[Assigned task] Count the lines below that include "hcell". Only the number should be given.

[Task inputs]
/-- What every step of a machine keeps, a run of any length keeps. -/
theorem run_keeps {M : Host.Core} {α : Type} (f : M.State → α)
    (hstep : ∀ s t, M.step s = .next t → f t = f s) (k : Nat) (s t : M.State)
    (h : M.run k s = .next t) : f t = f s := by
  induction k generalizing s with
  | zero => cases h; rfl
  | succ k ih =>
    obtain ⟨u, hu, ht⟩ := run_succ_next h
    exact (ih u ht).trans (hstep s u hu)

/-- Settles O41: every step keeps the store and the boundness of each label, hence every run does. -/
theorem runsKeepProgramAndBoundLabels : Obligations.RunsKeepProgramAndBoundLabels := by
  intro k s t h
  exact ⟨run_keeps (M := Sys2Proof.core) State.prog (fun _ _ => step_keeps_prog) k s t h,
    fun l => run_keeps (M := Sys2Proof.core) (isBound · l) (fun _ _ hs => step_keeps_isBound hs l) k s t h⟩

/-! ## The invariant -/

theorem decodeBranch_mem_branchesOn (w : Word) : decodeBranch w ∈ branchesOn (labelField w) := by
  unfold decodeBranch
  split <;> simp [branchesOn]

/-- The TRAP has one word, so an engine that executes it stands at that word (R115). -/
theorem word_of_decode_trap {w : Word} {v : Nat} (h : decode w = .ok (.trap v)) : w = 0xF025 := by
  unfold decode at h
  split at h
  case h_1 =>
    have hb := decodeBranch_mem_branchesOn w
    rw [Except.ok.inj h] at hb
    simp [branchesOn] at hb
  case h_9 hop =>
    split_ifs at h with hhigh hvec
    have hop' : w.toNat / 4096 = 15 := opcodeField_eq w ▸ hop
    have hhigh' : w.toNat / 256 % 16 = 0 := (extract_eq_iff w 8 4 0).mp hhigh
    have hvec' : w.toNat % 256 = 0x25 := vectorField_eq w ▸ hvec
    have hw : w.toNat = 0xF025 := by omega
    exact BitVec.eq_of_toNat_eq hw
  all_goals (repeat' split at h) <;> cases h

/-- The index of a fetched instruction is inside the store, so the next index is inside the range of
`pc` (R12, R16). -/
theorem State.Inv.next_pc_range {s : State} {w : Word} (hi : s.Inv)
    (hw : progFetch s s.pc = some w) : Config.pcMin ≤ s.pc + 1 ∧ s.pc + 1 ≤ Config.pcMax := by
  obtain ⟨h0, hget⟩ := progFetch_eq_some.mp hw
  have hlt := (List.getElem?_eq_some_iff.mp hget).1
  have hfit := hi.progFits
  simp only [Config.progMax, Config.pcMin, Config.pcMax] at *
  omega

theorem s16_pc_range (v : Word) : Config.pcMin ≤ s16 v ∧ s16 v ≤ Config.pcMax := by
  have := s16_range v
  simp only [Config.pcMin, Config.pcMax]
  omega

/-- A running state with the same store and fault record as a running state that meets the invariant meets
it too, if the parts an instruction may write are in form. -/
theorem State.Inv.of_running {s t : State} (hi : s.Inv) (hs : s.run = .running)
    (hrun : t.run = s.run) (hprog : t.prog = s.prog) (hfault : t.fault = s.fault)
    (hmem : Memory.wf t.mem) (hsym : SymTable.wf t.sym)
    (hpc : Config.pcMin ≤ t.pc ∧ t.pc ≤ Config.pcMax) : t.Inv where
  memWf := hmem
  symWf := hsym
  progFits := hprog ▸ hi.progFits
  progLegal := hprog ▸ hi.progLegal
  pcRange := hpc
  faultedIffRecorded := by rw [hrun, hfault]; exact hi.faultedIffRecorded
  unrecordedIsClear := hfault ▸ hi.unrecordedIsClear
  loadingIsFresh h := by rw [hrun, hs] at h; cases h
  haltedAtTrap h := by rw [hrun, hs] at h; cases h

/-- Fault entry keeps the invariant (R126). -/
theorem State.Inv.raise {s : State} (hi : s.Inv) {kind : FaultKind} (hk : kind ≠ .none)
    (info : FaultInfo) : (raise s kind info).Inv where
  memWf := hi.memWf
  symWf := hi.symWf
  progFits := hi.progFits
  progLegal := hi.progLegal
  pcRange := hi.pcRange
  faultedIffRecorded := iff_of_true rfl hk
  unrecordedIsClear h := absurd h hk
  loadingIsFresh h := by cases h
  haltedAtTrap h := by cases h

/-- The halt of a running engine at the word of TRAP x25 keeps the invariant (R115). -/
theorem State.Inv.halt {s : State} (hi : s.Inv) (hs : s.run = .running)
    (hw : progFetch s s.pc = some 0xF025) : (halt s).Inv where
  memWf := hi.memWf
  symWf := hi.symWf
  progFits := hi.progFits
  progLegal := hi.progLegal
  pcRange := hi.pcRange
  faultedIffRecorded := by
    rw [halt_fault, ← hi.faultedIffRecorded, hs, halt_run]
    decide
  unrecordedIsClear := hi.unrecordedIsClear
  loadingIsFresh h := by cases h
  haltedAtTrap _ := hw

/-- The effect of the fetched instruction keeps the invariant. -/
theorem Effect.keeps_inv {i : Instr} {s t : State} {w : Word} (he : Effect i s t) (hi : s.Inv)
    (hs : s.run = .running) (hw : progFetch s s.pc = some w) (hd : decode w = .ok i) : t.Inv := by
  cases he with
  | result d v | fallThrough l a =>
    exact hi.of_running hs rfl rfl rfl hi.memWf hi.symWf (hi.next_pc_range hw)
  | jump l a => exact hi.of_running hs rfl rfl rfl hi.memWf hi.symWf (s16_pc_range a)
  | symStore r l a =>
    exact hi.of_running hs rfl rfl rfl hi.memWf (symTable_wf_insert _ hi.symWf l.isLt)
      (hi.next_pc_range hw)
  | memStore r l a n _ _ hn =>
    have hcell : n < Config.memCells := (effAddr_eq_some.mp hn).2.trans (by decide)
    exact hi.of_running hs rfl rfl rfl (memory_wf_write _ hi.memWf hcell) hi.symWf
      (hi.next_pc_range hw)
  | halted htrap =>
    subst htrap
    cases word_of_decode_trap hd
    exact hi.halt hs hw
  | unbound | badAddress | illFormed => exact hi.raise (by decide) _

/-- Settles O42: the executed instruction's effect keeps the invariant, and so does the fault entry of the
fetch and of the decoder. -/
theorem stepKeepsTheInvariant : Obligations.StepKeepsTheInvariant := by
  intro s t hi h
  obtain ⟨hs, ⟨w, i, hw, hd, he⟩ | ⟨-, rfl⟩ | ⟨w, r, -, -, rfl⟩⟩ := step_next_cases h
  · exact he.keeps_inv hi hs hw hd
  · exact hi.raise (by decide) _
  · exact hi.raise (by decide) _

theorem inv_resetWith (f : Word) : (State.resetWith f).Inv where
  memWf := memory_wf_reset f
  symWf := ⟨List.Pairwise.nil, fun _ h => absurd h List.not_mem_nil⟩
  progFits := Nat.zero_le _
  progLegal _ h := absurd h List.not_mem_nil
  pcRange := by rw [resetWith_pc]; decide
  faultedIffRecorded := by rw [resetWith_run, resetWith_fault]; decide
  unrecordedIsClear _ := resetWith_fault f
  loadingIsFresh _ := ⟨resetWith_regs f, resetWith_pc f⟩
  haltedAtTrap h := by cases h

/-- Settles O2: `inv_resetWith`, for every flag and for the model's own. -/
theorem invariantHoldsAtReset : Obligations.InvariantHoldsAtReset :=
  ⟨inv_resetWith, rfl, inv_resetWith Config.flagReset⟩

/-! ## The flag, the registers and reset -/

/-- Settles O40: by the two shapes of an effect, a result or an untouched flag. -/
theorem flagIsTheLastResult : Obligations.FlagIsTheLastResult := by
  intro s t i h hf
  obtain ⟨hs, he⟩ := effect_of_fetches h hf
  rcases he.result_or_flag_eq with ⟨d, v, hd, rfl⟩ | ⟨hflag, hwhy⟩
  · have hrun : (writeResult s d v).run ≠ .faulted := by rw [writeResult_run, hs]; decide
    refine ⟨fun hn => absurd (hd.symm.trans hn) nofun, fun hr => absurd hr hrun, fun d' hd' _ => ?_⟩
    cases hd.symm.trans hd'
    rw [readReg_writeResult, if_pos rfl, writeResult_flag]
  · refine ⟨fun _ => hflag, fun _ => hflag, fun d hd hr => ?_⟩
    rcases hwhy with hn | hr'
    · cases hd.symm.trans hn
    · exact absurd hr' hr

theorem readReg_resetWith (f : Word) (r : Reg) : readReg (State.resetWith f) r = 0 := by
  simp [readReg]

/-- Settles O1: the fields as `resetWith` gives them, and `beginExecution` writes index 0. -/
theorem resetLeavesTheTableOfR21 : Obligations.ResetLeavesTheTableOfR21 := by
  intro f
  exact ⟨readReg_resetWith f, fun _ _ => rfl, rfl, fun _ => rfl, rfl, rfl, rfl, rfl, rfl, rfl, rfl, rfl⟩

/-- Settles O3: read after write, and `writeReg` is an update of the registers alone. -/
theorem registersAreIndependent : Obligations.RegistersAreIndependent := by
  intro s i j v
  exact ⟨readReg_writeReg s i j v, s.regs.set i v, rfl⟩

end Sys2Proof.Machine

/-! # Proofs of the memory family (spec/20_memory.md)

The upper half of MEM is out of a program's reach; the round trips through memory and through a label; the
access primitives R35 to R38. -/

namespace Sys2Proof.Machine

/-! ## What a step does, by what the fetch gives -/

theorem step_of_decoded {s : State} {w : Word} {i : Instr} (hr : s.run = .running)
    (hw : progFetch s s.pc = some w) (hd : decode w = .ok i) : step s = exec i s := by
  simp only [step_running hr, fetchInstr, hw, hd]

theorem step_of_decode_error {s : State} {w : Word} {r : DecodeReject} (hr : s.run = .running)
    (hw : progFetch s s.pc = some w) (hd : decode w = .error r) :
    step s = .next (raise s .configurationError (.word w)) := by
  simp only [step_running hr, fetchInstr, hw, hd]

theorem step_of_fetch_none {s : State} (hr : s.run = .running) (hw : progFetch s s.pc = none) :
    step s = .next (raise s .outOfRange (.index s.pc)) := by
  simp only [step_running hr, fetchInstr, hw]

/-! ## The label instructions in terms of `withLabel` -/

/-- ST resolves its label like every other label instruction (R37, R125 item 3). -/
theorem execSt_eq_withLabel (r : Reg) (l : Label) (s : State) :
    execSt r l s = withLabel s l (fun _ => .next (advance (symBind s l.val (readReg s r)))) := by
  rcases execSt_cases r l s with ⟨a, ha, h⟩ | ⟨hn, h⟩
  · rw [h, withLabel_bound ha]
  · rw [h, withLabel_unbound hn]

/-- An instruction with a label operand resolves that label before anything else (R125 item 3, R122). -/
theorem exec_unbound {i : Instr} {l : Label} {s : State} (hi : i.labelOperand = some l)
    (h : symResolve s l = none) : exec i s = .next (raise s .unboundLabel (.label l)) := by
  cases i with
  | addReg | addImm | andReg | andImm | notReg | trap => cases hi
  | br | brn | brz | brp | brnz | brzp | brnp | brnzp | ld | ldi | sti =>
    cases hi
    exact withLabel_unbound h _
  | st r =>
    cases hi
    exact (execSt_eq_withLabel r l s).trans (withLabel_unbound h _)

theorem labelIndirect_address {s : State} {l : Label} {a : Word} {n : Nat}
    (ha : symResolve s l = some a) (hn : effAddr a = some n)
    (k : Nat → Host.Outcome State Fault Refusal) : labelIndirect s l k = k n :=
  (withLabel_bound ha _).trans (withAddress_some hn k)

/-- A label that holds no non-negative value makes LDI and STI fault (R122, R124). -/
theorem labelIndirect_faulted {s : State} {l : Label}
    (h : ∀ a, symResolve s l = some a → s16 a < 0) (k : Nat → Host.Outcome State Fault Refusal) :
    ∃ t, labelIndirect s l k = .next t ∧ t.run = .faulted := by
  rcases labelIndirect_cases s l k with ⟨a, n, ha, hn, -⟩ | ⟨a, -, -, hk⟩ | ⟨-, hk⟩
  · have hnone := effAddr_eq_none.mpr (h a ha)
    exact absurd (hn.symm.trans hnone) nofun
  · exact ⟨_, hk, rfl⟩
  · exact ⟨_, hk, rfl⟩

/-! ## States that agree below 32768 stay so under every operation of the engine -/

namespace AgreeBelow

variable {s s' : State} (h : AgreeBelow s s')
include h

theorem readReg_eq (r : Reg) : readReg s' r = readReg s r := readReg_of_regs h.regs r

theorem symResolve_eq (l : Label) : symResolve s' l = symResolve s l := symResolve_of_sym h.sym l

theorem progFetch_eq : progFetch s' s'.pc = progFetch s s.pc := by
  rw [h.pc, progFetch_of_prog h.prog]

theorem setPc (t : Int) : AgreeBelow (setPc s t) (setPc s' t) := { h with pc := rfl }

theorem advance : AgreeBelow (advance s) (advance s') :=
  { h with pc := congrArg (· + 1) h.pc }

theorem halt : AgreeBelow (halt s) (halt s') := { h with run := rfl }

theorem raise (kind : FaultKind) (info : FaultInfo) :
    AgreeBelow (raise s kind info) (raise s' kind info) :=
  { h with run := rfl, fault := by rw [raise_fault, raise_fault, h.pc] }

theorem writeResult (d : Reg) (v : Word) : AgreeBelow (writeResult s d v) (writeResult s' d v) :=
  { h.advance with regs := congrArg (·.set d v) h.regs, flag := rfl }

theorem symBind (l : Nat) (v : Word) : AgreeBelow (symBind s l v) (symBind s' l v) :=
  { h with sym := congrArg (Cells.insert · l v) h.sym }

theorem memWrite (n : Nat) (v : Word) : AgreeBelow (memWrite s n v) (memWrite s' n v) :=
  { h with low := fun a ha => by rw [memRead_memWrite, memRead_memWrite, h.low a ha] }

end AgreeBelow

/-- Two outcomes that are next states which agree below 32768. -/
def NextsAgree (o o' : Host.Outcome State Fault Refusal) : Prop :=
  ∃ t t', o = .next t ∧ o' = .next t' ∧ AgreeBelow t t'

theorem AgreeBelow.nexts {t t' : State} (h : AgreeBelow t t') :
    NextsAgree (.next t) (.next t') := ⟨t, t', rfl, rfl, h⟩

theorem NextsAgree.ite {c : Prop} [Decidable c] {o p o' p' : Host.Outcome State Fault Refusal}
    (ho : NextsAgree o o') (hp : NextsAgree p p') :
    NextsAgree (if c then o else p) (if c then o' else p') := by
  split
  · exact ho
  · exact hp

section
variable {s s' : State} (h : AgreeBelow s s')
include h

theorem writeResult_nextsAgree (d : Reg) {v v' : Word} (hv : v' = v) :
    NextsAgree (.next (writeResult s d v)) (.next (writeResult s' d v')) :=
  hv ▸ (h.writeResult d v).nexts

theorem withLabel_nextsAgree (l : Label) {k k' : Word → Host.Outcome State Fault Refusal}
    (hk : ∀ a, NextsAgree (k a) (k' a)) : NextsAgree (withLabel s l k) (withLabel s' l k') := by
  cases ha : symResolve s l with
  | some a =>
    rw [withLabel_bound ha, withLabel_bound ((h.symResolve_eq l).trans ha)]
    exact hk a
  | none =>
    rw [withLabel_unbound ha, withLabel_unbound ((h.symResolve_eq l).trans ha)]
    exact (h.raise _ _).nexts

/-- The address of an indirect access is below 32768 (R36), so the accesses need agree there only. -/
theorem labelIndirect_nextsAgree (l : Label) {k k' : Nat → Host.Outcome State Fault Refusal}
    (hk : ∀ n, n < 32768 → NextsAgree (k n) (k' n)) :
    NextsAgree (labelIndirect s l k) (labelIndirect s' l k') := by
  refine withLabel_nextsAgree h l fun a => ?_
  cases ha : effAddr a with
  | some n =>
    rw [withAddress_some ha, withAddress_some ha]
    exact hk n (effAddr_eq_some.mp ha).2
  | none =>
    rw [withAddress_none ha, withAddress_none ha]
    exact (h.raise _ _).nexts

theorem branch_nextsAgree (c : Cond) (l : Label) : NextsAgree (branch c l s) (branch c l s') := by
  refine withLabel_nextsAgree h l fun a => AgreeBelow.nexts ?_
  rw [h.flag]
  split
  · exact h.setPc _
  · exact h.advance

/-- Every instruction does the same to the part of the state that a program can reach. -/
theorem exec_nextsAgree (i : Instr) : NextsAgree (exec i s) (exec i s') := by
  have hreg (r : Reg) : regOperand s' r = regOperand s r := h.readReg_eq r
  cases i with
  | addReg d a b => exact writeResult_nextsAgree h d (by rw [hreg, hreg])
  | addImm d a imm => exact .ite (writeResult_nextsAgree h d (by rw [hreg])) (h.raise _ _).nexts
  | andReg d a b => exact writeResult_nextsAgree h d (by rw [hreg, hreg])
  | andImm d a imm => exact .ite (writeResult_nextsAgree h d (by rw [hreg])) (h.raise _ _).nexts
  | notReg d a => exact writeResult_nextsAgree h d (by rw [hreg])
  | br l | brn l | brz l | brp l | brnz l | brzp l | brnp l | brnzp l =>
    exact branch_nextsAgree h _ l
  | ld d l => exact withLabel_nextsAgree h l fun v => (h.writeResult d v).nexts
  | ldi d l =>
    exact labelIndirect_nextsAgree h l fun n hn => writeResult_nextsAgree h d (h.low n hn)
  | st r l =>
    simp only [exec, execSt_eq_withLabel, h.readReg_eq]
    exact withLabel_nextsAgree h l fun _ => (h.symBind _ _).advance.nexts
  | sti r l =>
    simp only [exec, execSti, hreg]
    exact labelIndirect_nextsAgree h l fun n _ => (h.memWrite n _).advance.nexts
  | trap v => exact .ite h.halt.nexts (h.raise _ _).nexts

[Exercise solution] 2